A healthcare worker prepares a vaccination for Pfizer coronavirus disease (COVID-19) in Los Angeles, California on January 7, 2021.
Lucy Nicholson | Reuters
Pfizer announced that it has started a clinical trial testing the Covid-19 vaccine in healthy children aged 6 months to 11 years. This is a critical step in gaining regulatory approval to vaccinate young children and fight the pandemic.
The first participants in the study have already made their recordings, which were developed in collaboration with the German drug manufacturer BioNTech, New York-based Pfizer announced on Thursday. In the first phase, 144 children are to be enrolled.
In the first phase of the study, the company will determine the preferred dosage level for three age groups – between 6 months and 2 years, 2 and 5 years, and between 5 and 11 years. The children will first receive a dose of 10 micrograms of the vaccine before gradually moving on to higher doses, Pfizer said. Participants also have the option of ingesting 3 micrograms doses. The adult Covid vaccine requires two shots that contain 30 micrograms per dose.
Researchers will then evaluate the safety and effectiveness of the selected dose levels in the next phase of the study, with participants being randomly selected to receive the vaccine or a placebo, the company said. After a six-month follow-up visit, children who received a placebo will have the option to receive the vaccine.
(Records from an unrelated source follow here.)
-- ==== Sys2Proof/Laws/Params.lean ====
section
/-! SUPPORT. The plain-data parameters lose nothing: every SYMVAL and every SLICEDEC of 00_scope.md R8 is the one that some
value of `Params` gives, and every real SYM_TOL and SLICE_TOL accepts what some rational one accepts (log entry 2). -/

namespace Sys2Proof.Machine

/-- The points (N, u) at which the block asks for a symbol value: N = 2^n with n ≤ 14, u in 0..2N−1 (R8, R22). -/
def symvalPoints : List (Nat × Nat) :=
  (List.range 15).flatMap (fun n => (List.range (2 * 2 ^ n)).map (fun u => (2 ^ n, u)))

theorem mem_symvalPoints {n u : Nat} (hn : n ≤ 14) (hu : u < 2 * 2 ^ n) : (2 ^ n, u) ∈ symvalPoints :=
  List.mem_flatMap.2 ⟨n, List.mem_range.2 (by omega), List.mem_map.2 ⟨u, List.mem_range.2 hu, rfl⟩⟩

/-- Looking a key up in a list made by a function of keys finds the entry of that key. -/
theorem find?_map_key {κ ε : Type} (entry : κ → ε) (isKey : κ → ε → Bool) (keys : List κ) {k : κ} (hk : k ∈ keys)
    (hself : isKey k (entry k) = true) (hother : ∀ k', isKey k (entry k') = true → k' = k) :
    (keys.map entry).find? (isKey k) = some (entry k) := by
  induction keys with
  | nil => cases hk
  | cons k' rest ih =>
    by_cases h : k' = k
    · subst h; simp [hself]
    · have : isKey k (entry k') = false := by
        cases hb : isKey k (entry k') with
        | false => rfl
        | true => exact absurd (hother k' hb) h
      simp only [List.map_cons, List.find?_cons, this]
      exact ih ((List.mem_cons.1 hk).resolve_left (fun e => h e.symm))

/-- Every SYMVAL is the one some parameters give, at every point the block asks for (R8). -/
theorem every_symval_is_modelled (f : Nat → Nat → F32 × F32) (p : Params) :
    ∃ q : Params, q.lognMax = p.lognMax ∧ q.decTail = p.decTail ∧ q.slicedec = p.slicedec ∧
      q.symTol = p.symTol ∧ q.sliceTol = p.sliceTol ∧
      ∀ n u : Nat, n ≤ 14 → u < 2 * 2 ^ n → symvalOf q (2 ^ n) u = f (2 ^ n) u := by
  refine ⟨{ p with symval := symvalPoints.map (fun k => ⟨k.1, k.2, (f k.1 k.2).1, (f k.1 k.2).2⟩) }, rfl, rfl, rfl, rfl, rfl, ?_⟩
  intro n u hn hu
  have h := find?_map_key (fun k : Nat × Nat => (⟨k.1, k.2, (f k.1 k.2).1, (f k.1 k.2).2⟩ : SymvalEntry))
    (fun k e => decide (e.order = k.1 ∧ e.u = k.2)) symvalPoints (mem_symvalPoints hn hu) (by simp)
    (by intro k' hk'; simp only [decide_eq_true_eq] at hk'; exact Prod.ext hk'.1 hk'.2)
  simp only [symvalOf, h]

/-- Every pattern of `w` bits. -/
def allPatterns (w : Nat) : List (BitVec w) := (List.range (2 ^ w)).map (BitVec.ofNat w)

theorem mem_allPatterns {w : Nat} (x : BitVec w) : x ∈ allPatterns w :=
  List.mem_map.2 ⟨x.toNat, List.mem_range.2 x.isLt, by simp⟩

/-- The samples (N, ROT, re, im) of `w`-bit patterns on which a decision can be asked. -/
def slicedecPoints (w : Nat) : List (Nat × Bool × BitVec w × BitVec w) :=
  (List.range 15).flatMap (fun n => [false, true].flatMap (fun rot =>
    (allPatterns w).flatMap (fun re => (allPatterns w).map (fun im => (2 ^ n, rot, re, im)))))

theorem mem_slicedecPoints {w n : Nat} (hn : n ≤ 14) (rot : Bool) (re im : BitVec w) :
    (2 ^ n, rot, re, im) ∈ slicedecPoints w :=
  List.mem_flatMap.2 ⟨n, List.mem_range.2 (by omega),
    List.mem_flatMap.2 ⟨rot, by cases rot <;> simp,
      List.mem_flatMap.2 ⟨re, mem_allPatterns re, List.mem_map.2 ⟨im, mem_allPatterns im, rfl⟩⟩⟩⟩

/-- A finite list holds every sample on which a decision can be asked, and orders 2^n only. -/
theorem exists_slicedecPoints (w : Nat) :
    ∃ keys : List (Nat × Bool × BitVec w × BitVec w),
      (∀ n rot re im, n ≤ 14 → (2 ^ n, rot, re, im) ∈ keys) ∧ ∀ k ∈ keys, ∃ n, k.1 = 2 ^ n := by
  refine ⟨slicedecPoints w, fun n rot re im hn => mem_slicedecPoints hn rot re im, ?_⟩
  intro k hk
  obtain ⟨n, -, hk⟩ := List.mem_flatMap.1 hk
  obtain ⟨rot, -, hk⟩ := List.mem_flatMap.1 hk
  obtain ⟨re, -, hk⟩ := List.mem_flatMap.1 hk
  obtain ⟨im, -, rfl⟩ := List.mem_map.1 hk
  exact ⟨n, rfl⟩

/-- Every SLICEDEC that answers in 0..N−1 is the one some legal parameters give, on every sample (R8). -/
theorem every_slicedec_is_modelled (f : Nat → Bool → F32 → F32 → Nat) (p : Params) (hp : p.Legal)
    (hf : ∀ n rot re im, f (2 ^ n) rot re im < 2 ^ n) :
    ∃ q : Params, q.Legal ∧ q.lognMax = p.lognMax ∧ q.decTail = p.decTail ∧ q.symval = p.symval ∧
      q.symTol = p.symTol ∧ q.sliceTol = p.sliceTol ∧
      ∀ n rot re im, n ≤ 14 → slicedecOf q (2 ^ n) rot re im = f (2 ^ n) rot re im := by
  obtain ⟨keys, hmem, hpow⟩ := exists_slicedecPoints 32
  let entry : Nat × Bool × F32 × F32 → SlicedecEntry :=
    fun k => ⟨k.1, k.2.1, k.2.2.1, k.2.2.2, f k.1 k.2.1 k.2.2.1 k.2.2.2⟩
  refine ⟨{ p with slicedec := keys.map entry }, ⟨hp.1, hp.2.1, ?_, hp.2.2.2⟩, rfl, rfl, rfl, rfl, rfl, ?_⟩
  · intro e he
    obtain ⟨k, hk, rfl⟩ := List.mem_map.1 he
    obtain ⟨n, hn⟩ := hpow k hk
    simp only [entry, hn]
    exact hf n _ _ _
  · intro n rot re im hn
    have h := find?_map_key entry
      (fun k e => decide (e.order = k.1 ∧ e.rot = k.2.1 ∧ e.re = k.2.2.1 ∧ e.im = k.2.2.2)) keys
      (hmem n rot re im hn) (by simp [entry])
      (by
        intro k' hk'
        simp only [decide_eq_true_eq, entry] at hk'
        exact Prod.ext hk'.1 (Prod.ext hk'.2.1 (Prod.ext hk'.2.2.1 hk'.2.2.2)))
    simp only [slicedecOf, h, entry]

/-! ### The tolerances -/

/-- A tolerance that is compared by ≤ with finitely many distances may be taken rational. -/
theorem exists_rat_above {E : Set ℝ} (hE : E.Finite) {τ : ℝ} (h0 : 0 ≤ τ) :
    ∃ q : ℚ, 0 ≤ q ∧ ∀ e ∈ E, e ≤ τ ↔ e ≤ q := by
  obtain ⟨m, hm, hE'⟩ : ∃ m, τ < m ∧ ∀ e ∈ E, τ < e → m ≤ e := by
    induction E, hE using Set.Finite.induction_on with
    | empty => exact ⟨τ + 1, by linarith, fun e he => he.elim⟩
    | @insert a E _ _ ih =>
      obtain ⟨m, hm, ih⟩ := ih
      refine ⟨if τ < a then min m a else m, ?_, ?_⟩
      · split
        · exact lt_min hm ‹_›
        · exact hm
      · rintro e (rfl | he) hlt
        · rw [if_pos hlt]; exact min_le_right _ _
        · split
          · exact (min_le_left _ _).trans (ih e he hlt)
          · exact ih e he hlt
  obtain ⟨q, h1, h2⟩ := exists_rat_btwn hm
  refine ⟨q, by exact_mod_cast h0.trans h1.le, fun e he => ⟨fun h => h.trans h1.le, fun h => ?_⟩⟩
  by_contra hc
  exact absurd (hE' e he (not_le.1 hc)) (not_le.2 (h.trans_lt h2))

/-- A tolerance that is compared by < with finitely many distances may be taken rational. -/
theorem exists_rat_below {E : Set ℝ} (hE : E.Finite) {τ : ℝ} (h0 : 0 ≤ τ) :
    ∃ q : ℚ, 0 ≤ q ∧ (q : ℝ) ≤ τ ∧ ∀ e ∈ E, e < τ ↔ e < q := by
  rcases h0.eq_or_lt with rfl | hpos
  · exact ⟨0, le_rfl, by simp, fun e _ => by simp⟩
  obtain ⟨m, hm, hE'⟩ : ∃ m, m < τ ∧ ∀ e ∈ E, e < τ → e ≤ m := by
    induction E, hE using Set.Finite.induction_on with
    | empty => exact ⟨0, hpos, fun e he => he.elim⟩
    | @insert a E _ _ ih =>
      obtain ⟨m, hm, ih⟩ := ih
      refine ⟨if a < τ then max m a else m, ?_, ?_⟩
      · split
        · exact max_lt hm ‹_›
        · exact hm
      · rintro e (rfl | he) hlt
        · rw [if_pos hlt]; exact le_max_right _ _
        · split
          · exact (ih e he hlt).trans (le_max_left _ _)
          · exact ih e he hlt
  obtain ⟨q, h1, h2⟩ := exists_rat_btwn (max_lt hm hpos)
  exact ⟨q, by exact_mod_cast (le_max_right m 0).trans h1.le, h2.le, fun e he =>
    ⟨fun h => (hE' e he h).trans_lt ((le_max_left m 0).trans_lt h1), fun h => h.trans h2⟩⟩

/-- The distances SYM_TOL is compared with (R121) are finitely many. -/
theorem symval_distances_finite {w : Nat} (val : BitVec w → ℝ) (target : Bool → ℕ → ℕ → ℝ) :
    {e | ∃ (x : BitVec w) (part : Bool) (n u : ℕ), n ≤ 14 ∧ u < 2 * 2 ^ n ∧ e = |val x - target part n u|}.Finite := by
  have : Finite (BitVec w) := Finite.of_injective BitVec.toFin fun _ _ h => BitVec.toFin_inj.1 h
  refine (Set.finite_range fun k : BitVec w × Bool × Fin 15 × Fin (2 * 2 ^ 14) =>
    |val k.1 - target k.2.1 k.2.2.1 k.2.2.2|).subset ?_
  rintro e ⟨x, part, n, u, hn, hu, rfl⟩
  have h : 2 ^ n ≤ 2 ^ 14 := Nat.pow_le_pow_right (by decide) hn
  exact ⟨(x, part, ⟨n, by omega⟩, ⟨u, by omega⟩), rfl⟩

/-- Every real SYM_TOL ≥ 0 accepts exactly the patterns that some rational one accepts, at every order and phase (R121). -/
theorem every_symTol_is_modelled (τ : ℝ) (h0 : 0 ≤ τ) :
    ∃ q : ℚ, 0 ≤ q ∧ ∀ (x : F32) (n u : ℕ), n ≤ 14 → u < 2 * 2 ^ n →
      (|((f32Rat x : ℚ) : ℝ) - Real.cos (u * Real.pi / 2 ^ n)| ≤ τ ↔ |((f32Rat x : ℚ) : ℝ) - Real.cos (u * Real.pi / 2 ^ n)| ≤ q) ∧
      (|((f32Rat x : ℚ) : ℝ) - Real.sin (u * Real.pi / 2 ^ n)| ≤ τ ↔ |((f32Rat x : ℚ) : ℝ) - Real.sin (u * Real.pi / 2 ^ n)| ≤ q) := by
  obtain ⟨q, hq, h⟩ := exists_rat_above (symval_distances_finite (fun x : F32 => ((f32Rat x : ℚ) : ℝ))
    (fun part n u => if part then Real.cos (u * Real.pi / 2 ^ n) else Real.sin (u * Real.pi / 2 ^ n))) h0
  exact ⟨q, hq, fun x n u hn hu => ⟨h _ ⟨x, true, n, u, hn, hu, by simp⟩, h _ ⟨x, false, n, u, hn, hu, by simp⟩⟩⟩

/-- A sample has one position t (R141). -/
theorem slicer_position_eq {n : ℕ} {rot : Bool} {re im : F32} {t : ℝ} (h : IsSlicerPosition n rot re im t) :
    t = (Complex.arg ⟨((f32Rat re : ℚ) : ℝ), ((f32Rat im : ℚ) : ℝ)⟩ - rot.toNat * Real.pi / 2 ^ n) / (2 * Real.pi / 2 ^ n) :=
  (eq_div_iff (by have := Real.pi_pos; positivity)).2 h

/-- The distance from the nearest half-integer is the one from ⌊t⌋ + ½, whichever nearest half-integer is taken. -/
theorem half_integer_distance {t : ℝ} {m : ℤ} (h : |t - (m + 1 / 2)| ≤ 1 / 2) :
    |t - (m + 1 / 2)| = |t - (⌊t⌋ + 1 / 2)| := by
  obtain ⟨h1, h2⟩ := abs_le.1 h
  rcases (show t ≤ m + 1 by linarith).eq_or_lt with rfl | hlt
  · have : ⌊((m : ℝ) + 1)⌋ = m + 1 := by rw [← Int.cast_one, ← Int.cast_add, Int.floor_intCast]
    rw [this]
    push_cast
    rw [show (m : ℝ) + 1 - (m + 1 / 2) = 1 / 2 by ring, show (m : ℝ) + 1 - (m + 1 + 1 / 2) = -(1 / 2) by ring, abs_neg]
  · rw [Int.floor_eq_iff.2 ⟨by linarith, hlt⟩]

/-- The distances SLICE_TOL is compared with (R142) are finitely many. -/
theorem slicer_distances_finite {w : Nat} (position : ℕ → Bool → BitVec w → BitVec w → ℝ) :
    {e | ∃ (n : ℕ) (rot : Bool) (re im : BitVec w), n ≤ 14 ∧
      e = |position n rot re im - (⌊position n rot re im⌋ + 1 / 2)|}.Finite := by
  have : Finite (BitVec w) := Finite.of_injective BitVec.toFin fun _ _ h => BitVec.toFin_inj.1 h
  refine (Set.finite_range fun k : Fin 15 × Bool × BitVec w × BitVec w =>
    |position k.1 k.2.1 k.2.2.1 k.2.2.2 - (⌊position k.1 k.2.1 k.2.2.1 k.2.2.2⌋ + 1 / 2)|).subset ?_
  rintro e ⟨n, rot, re, im, hn, rfl⟩
  exact ⟨(⟨n, by omega⟩, rot, re, im), rfl⟩

/-- Every real SLICE_TOL in [0, 1/2) has the same band as some rational one, on every sample (R142). -/
theorem every_sliceTol_is_modelled (τ : ℝ) (h0 : 0 ≤ τ) (h1 : τ < 1 / 2) :
    ∃ q : ℚ, 0 ≤ q ∧ q < 1 / 2 ∧ ∀ (n : ℕ) (rot : Bool) (re im : F32) (t : ℝ) (m : ℤ), n ≤ 14 →
      IsSlicerPosition n rot re im t → |t - (m + 1 / 2)| ≤ 1 / 2 → (|t - (m + 1 / 2)| < τ ↔ |t - (m + 1 / 2)| < q) := by
  obtain ⟨q, hq0, hq1, h⟩ := exists_rat_below (slicer_distances_finite (fun n rot (re im : F32) =>
    (Complex.arg ⟨((f32Rat re : ℚ) : ℝ), ((f32Rat im : ℚ) : ℝ)⟩ - rot.toNat * Real.pi / 2 ^ n) / (2 * Real.pi / 2 ^ n))) h0
  refine ⟨q, hq0, ?_, fun n rot re im t m hn ht hm => ?_⟩
  · have : ((q : ℚ) : ℝ) < ((1 / 2 : ℚ) : ℝ) := by push_cast; exact hq1.trans_lt h1
    exact_mod_cast this
  · rw [half_integer_distance hm, slicer_position_eq ht]
    exact h _ ⟨n, rot, re, im, hn, rfl⟩

end Sys2Proof.Machine
end

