-- ==== Sys2Proof/Tests/Slice0.lean ====
section
/-! SUPPORT. The model's own tests. Expected values come from spec/95_test_vectors.md and the worked examples of the rules,
never from the model. After them, for every obligation with hypotheses, a concrete state and operands that meet them. -/

open Sys2Proof Sys2Proof.Machine Sys2Proof.Statements

namespace Sys2Proof.Tests

-- One kernel check at a time: the memory of the compile stays within the sandbox's limit.
set_option Elab.async false

/-! ### Well-formedness and decoding -/

theorem test_wellFormed_refuses_width_17 :
    (Instr.push 0#16 17#5).wellFormed = false ∧ (Instr.i2b 5#16 31#5).wellFormed = false := by decide

theorem test_wellFormed_accepts_width_16 :
    (Instr.push 0xFFFF#16 16#5).wellFormed = true ∧ (Instr.i2b 0#16 0#5).wellFormed = true := by decide

/-- 30_encoding.md R78 (a), (b) for each format, and (c). -/
theorem test_decode_refuses_by_name :
    decode ⟨0xA0000000#32, 0#64⟩ = .error .reservedOpcode ∧ decode ⟨0xFFFFFFFF#32, 0#64⟩ = .error .reservedOpcode ∧
    decode ⟨0x30000001#32, 0#64⟩ = .error .reservedBits ∧ decode ⟨0x10020004#32, 0#64⟩ = .error .reservedBits ∧
    decode ⟨0x90200005#32, 0#64⟩ = .error .reservedBits ∧ decode ⟨0x60040000#32, 0#64⟩ = .error .reservedBits ∧
    decode ⟨0x70000010#32, 0#64⟩ = .error .reservedBits ∧ decode ⟨0x20110000#32, 0#64⟩ = .error .illegalWidth := by decide

/-! One word a constructor, written out field by field from the formats of R72 to R76. -/

theorem test_decode_nop : decode ⟨0b0000_0000000000000000000000000000#32, 7#64⟩ = .ok .nop := by decide
theorem test_decode_cfg :
    decode ⟨0b0001_00000000000_1_1111111111111111#32, 0#64⟩ = .ok (.cfg 0xFFFF#16 true) := by decide
theorem test_decode_push :
    decode ⟨0b0010_0000000_01000_0000000001000001#32, 0#64⟩ = .ok (.push 0x41#16 8#5) := by decide
theorem test_decode_mend : decode ⟨0b0011_0000000000000000000000000000#32, 0#64⟩ = .ok .mend := by decide
theorem test_decode_slice :
    decode ⟨0b0100_0000000000000000000000000000#32, 0x3E4CCCCD3F666666#64⟩ = .ok (.slice 0x3F666666#32 0x3E4CCCCD#32) := by
  decide
theorem test_decode_dend : decode ⟨0b0101_0000000000000000000000000000#32, 0#64⟩ = .ok .dend := by decide
theorem test_decode_rdtab :
    decode ⟨0b0110_0000000000_11_0000000000000101#32, 0#64⟩ = .ok (.rdtab .sym 5#16) ∧
    decode ⟨0b0110_0000000000_10_0000000000000101#32, 0#64⟩ = .ok (.rdtab .ph 5#16) := by decide
theorem test_decode_rdreg :
    decode ⟨0b0111_000000000000000000000000_0011#32, 0#64⟩ = .ok (.rdreg 3#4) := by decide
theorem test_decode_clrerr : decode ⟨0b1000_0000000000000000000000000000#32, 0#64⟩ = .ok .clrerr := by decide
theorem test_decode_i2b :
    decode ⟨0b1001_0000000_10000_1111111111111111#32, 0#64⟩ = .ok (.i2b 0xFFFF#16 16#5) := by decide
“Pfizer has extensive experience developing clinical trials of vaccines in children and infants and is committed to improving the health and well-being of children through well-designed clinical trials,” the company said in a statement.
Pfizer’s vaccine has already been approved for use in the United States by Americans 16 and older. Clinical studies testing the vaccine in children whose immune systems may react differently than adults are still to be completed.
Vaccinating children is critical to ending the pandemic, say public health officials and infectious disease experts. The US is unlikely to achieve herd immunity – or if enough people in a given community have antibodies to a given disease – before children can be vaccinated. According to the government, children make up around 20% of the US population.
In late January, Pfizer announced that it had fully registered the Covid-19 vaccine study for children ages 12-15. The company announced Thursday that the data in this cohort was “encouraged” and hopes to provide more details about the study. soon.”
Moderna, which also has a US-approved vaccine, announced on March 16 that it has started testing its shot in children under the age of 12. Moderna started a study in December testing children aged 12 to 17 years.
Johnson & Johnson plans to test its single-shot vaccine in infants and even newborns after it was first tested in older children, according to the New York Times.
The Chief Medical Officer of the White House, Dr. Anthony Fauci, speaking to a House committee earlier this month, said the U.S. could vaccinate older children against Covid-19 starting this fall, while elementary school-age children may get their shots early next year.
Pfizer’s announcement comes two days after the start of an early-stage clinical trial of an experimental oral antiviral drug that could be used at the first sign of Covid infection.
Health experts say the world will still need a slew of drugs and vaccines to end the pandemic that has infected more than 30 million Americans and killed at least 545,282 people in just over a year, according to Johns Hopkins University.